(TASK INPUT)

/-- Every host command's own rule, check by check. -/
theorem bodyOf_settles (i : Instr) (s : State) : Settles (AnswerOf i s) (bodyOf i s) := by
  cases i with
  | raise tag station kind note =>
    refine .bind .known fun _ _ => .bind .known fun _ _ => .bind .known fun _ _ => .bind .require fun _ _ =>
      .bind .require fun _ _ => .bind (.raiseChecked ..) fun a kept => ?_
    refine .free ?_
    split
    · exact kept
    · simpa using kept
  | clear tag number => exact .marking (.bind (.namedRecord _) fun _ _ => .free (by simp))
  | release tag number =>
    exact .marking (.bind (.namedRecord _) fun _ _ => .bind (.releaseCheck _) fun _ _ => .free (by simp))
  | extend tag number pitches =>
    exact .bind .require fun _ _ => .bind (.namedRecord _) fun _ _ => .bind (.extendCheck ..) fun _ _ => .free rfl
  | annotate tag number note => exact .marking (.bind .known fun _ _ => .bind (.namedRecord _) fun _ _ => .free (by simp))
  | purge tag segment =>
    exact .marking (.bind .known fun _ _ => .free (foldl_transmit (fun t n => retire_transmit _ n t) ..))
  | answer tag number code =>
    exact .marking (.bind .require fun _ _ => .bind (.namedRecord _) fun _ _ => .bind (.answerCheck ..) fun _ _ =>
      .free (by simp))
  | reassign tag number code =>
    exact .marking (.bind .require fun _ _ => .bind (.namedRecord _) fun _ _ => .bind .known fun _ _ =>
      .bind .require fun _ _ => .bind (.responderCheck ..) fun _ _ => .free (by simp [reassignTaken]))
  | kindSet tag kind holdMode profile =>
    exact .bind .known fun _ _ => .bind .known fun _ _ => .bind .require fun _ _ => .bind .require fun _ _ =>
      .bind .notSaving fun _ idle => .unsaved idle rfl
  | profileSet tag profile d1 d2 d3 =>
    exact .marking (.bind .known fun _ _ => .bind .known fun _ _ => .bind .notSaving fun _ idle => .unsaved idle
      (foldl_transmit (fun t n => recheckAge_transmit n t) ..))
  | rosterSetEntry tag entry code zones limit =>
    exact .bind .known fun _ _ => .bind .known fun _ _ => .bind .require fun _ _ => .bind .require fun _ _ =>
      .bind .require fun _ _ => .bind .require fun _ _ => .bind .notSaving fun _ idle => .unsaved idle rfl
  | rosterSetEnforcement tag setting =>
    exact .bind .known fun _ _ => .bind .notSaving fun _ idle => .unsaved idle (by rw [enforceTaken_eq])
  | segmentSet tag segment enabled pitch policy warnTime preset =>
    exact .marking (.bind .known fun _ _ => .bind .known fun _ _ => .bind .require fun _ _ => .bind .notSaving fun _ idle =>
      .bind .require fun _ _ => .bind .require fun _ _ => .unsaved idle (by simp))
  | stationSetEntry tag station enabled segment zone level stopPhase kinds autoLink name =>
    exact .bind .known fun _ _ => .bind .known fun _ _ => .bind .notSaving fun _ idle => .bind .require fun _ _ =>
      .bind .require fun _ _ => .unsaved idle (by simp)
  | stationSetRing tag replyTimeout retryLimit silence recovery quarantine deferAt persistence =>
    exact .bind .known fun _ _ => .bind .notSaving fun _ idle => .unsaved idle rfl
  | unquarantine tag station =>
    exact .marking (.bind .known fun _ _ => .bind .require fun _ _ => .free (by simp))
  | ringReset tag => exact .free (by simp)
  | planSetEntry tag entry period =>
    exact .bind .known fun _ _ => .bind .known fun _ _ => .bind .notSaving fun _ idle => .bind .require fun _ _ =>
      .bind .require fun _ _ => .unsaved idle rfl
  | planSetParameter tag output behind ahead latch =>
    exact .marking (.bind .known fun _ _ => .bind .notSaving fun _ idle => .bind .require fun _ _ =>
      .unsaved idle (by simp))
  | startShift tag =>
    exact .marking (.bind .require fun _ _ => .bind .require fun _ _ => .bind .known fun _ _ => .free (by simp))
  | endShift tag => exact .marking (.bind .endShiftTaken fun _ kept => .free kept)
  | varianceReset tag => exact .marking (body := varianceResetBody) (.free (evaluateWindow_transmit _))
  | readCounters tag group first count =>
    exact .bind .known fun _ _ => .bind .require fun _ _ => .bind .require fun _ _ => .free rfl
  | clearCountersCounter tag group => exact .bind .known fun _ _ => .free rfl
  | clearCountersMode tag mode clearOnRead =>
    exact .bind .known fun _ _ => .bind .known fun _ _ => .bind .notSaving fun _ idle => .unsaved idle rfl
  | boardSetEntry tag board enabled zones tiles bcast idleText dwell =>
    exact .bind .known fun _ _ => .bind .known fun _ _ => .bind .notSaving fun _ idle => .unsaved idle (by simp)
  | boardSetChain tag replyTimeout retryLimit probeInterval =>
    exact .bind .known fun _ _ => .bind .notSaving fun _ idle => .unsaved idle rfl
  | boardTest tag board pattern =>
    exact .bind .known fun _ _ => .bind .known fun _ _ => .bind .notSaving fun _ idle => .bind .known fun _ _ =>
      .bind .require fun _ _ => .unsaved idle (by simp)
  | boardNormal tag board => exact .bind .known fun _ _ => .free (by simp)
  | broadcast tag index duration => exact .marking (.bind .known fun _ _ => .bind .require fun _ _ => .free rfl)
  | broadcastCancel tag => exact .marking (.bind .require fun _ _ => .free rfl)
  | messageSet tag index text =>
    exact .marking (.bind .known fun _ _ => .bind .known fun _ _ => .bind .notSaving fun _ idle => .unsaved idle rfl)
  | chainReset tag => exact .free rfl
  | saveSettings tag => exact .bind .notSaving fun _ idle => .unsaved idle rfl
  | restart tag => exact .bind .notSaving fun _ idle => .unsaved idle rfl
  | status tag => exact .free rfl
  | noticeGet tag =>
    show Settles _ (noticeGetBody s)
    unfold noticeGetBody
    split
    · exact .error
    · exact .free rfl
  | noticeMask tag mask => exact .bind .known fun _ _ => .free rfl
  | find tag station kind =>
    show Settles _ (findBody station kind s)
    refine .bind .known fun _ _ => ?_
    split
    · exact .free rfl
    · exact .bind .known fun _ _ => .bind .known fun _ _ => .free rfl
  | lookup tag number => exact .bind (.namedRecord _) fun _ _ => .free rfl
  | list tag cursor => exact .free rfl
  | rosterGet tag first count => exact .bind .require fun _ _ => .free rfl
  | segmentGet tag segment => exact .bind .known fun _ _ => .free rfl
  | stationGetEntry tag station => exact .bind .known fun _ _ => .free rfl
  | stationGetRing tag => exact .free rfl
  | planGet tag => exact .free rfl
  | shiftGet tag => exact .free rfl
  | periodGet tag index => exact .bind .known fun _ _ => .bind .known fun _ _ => .free rfl
  | summaryGet tag => exact .bind .known fun _ _ => .free rfl
  | boardGetEntry tag board => exact .bind .known fun _ _ => .free rfl
  | boardGetChain tag => exact .free rfl
  | _ => exact .error

/-! ## One command at a time (R175, R185, R187) -/

theorem answerBusy_room {code tag : Byte} (room : busyWaiting s < 4) :
    answerBusy code tag s = queueResponse ⟨code, tag, .busy, [], false⟩ s := if_pos room

theorem answerBusy_full {code tag : Byte} (full : 4 ≤ busyWaiting s) : answerBusy code tag s = s :=
  if_neg (Nat.not_lt.mpr full)

/-- Settles O51. -/
theorem hostCommandsOneAtATime : Obligations.HostCommandsOneAtATime := by
  intro i code tag payload s encoded
  have row : exec i s = hostCommand (BitVec.ofNat 8 code) tag (bodyOf i) s := exec_encoded encoded s
  have settles := bodyOf_settles i s
  rw [row]
  refine ⟨fun ready => ?_, fun ready saving marked => ?_, fun running busy => ⟨fun room => ?_, fun full => ?_⟩,
    fun restarting => congrArg _ (receiveCommand_restarting restarting)⟩
  · cases reply : bodyOf i s with
    | error r => exact .inl ⟨r, by rwa [reply] at settles, hostCommand_error ready reply⟩
    | ok a =>
      rw [reply] at settles
      exact .inr ⟨a.1, a.2, settles.1, hostCommand_ok ready reply⟩
  · cases reply : bodyOf i s with
    | error r => exact ⟨r, by rwa [reply] at settles, hostCommand_error ready reply⟩
    | ok a =>
      rw [reply] at settles
      exact absurd (settles.2 marked) (by simp [saving])
  · rw [hostCommand_busy running busy, answerBusy_room room]
  · rw [hostCommand_busy running busy, answerBusy_full full]

end Sys2Proof.Machine
end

(End TASK INPUT)

Starting with the line with "fun _ _ => .unsaved idle (by simp))" above and going on through the line with "kept => .free kept)", transcribe every line exactly, both ends included, and add nothing.

      .bind .require fun _ _ => .bind .require fun _ _ => .unsaved idle (by simp))
  | stationSetEntry tag station enabled segment zone level stopPhase kinds autoLink name =>
    exact .bind .known fun _ _ => .bind .known fun _ _ => .bind .notSaving fun _ idle => .bind .require fun _ _ =>
      .bind .require fun _ _ => .unsaved idle (by simp)
  | stationSetRing tag replyTimeout retryLimit silence recovery quarantine deferAt persistence =>
    exact .bind .known fun _ _ => .bind .notSaving fun _ idle => .unsaved idle rfl
  | unquarantine tag station =>
    exact .marking (.bind .known fun _ _ => .bind .require fun _ _ => .free (by simp))
  | ringReset tag => exact .free (by simp)
  | planSetEntry tag entry period =>
    exact .bind .known fun _ _ => .bind .known fun _ _ => .bind .notSaving fun _ idle => .bind .require fun _ _ =>
      .bind .require fun _ _ => .unsaved idle rfl
  | planSetParameter tag output behind ahead latch =>
    exact .marking (.bind .known fun _ _ => .bind .notSaving fun _ idle => .bind .require fun _ _ =>
      .unsaved idle (by simp))
  | startShift tag =>
    exact .marking (.bind .require fun _ _ => .bind .require fun _ _ => .bind .known fun _ _ => .free (by simp))
  | endShift tag => exact .marking (.bind .endShiftTaken fun _ kept => .free kept)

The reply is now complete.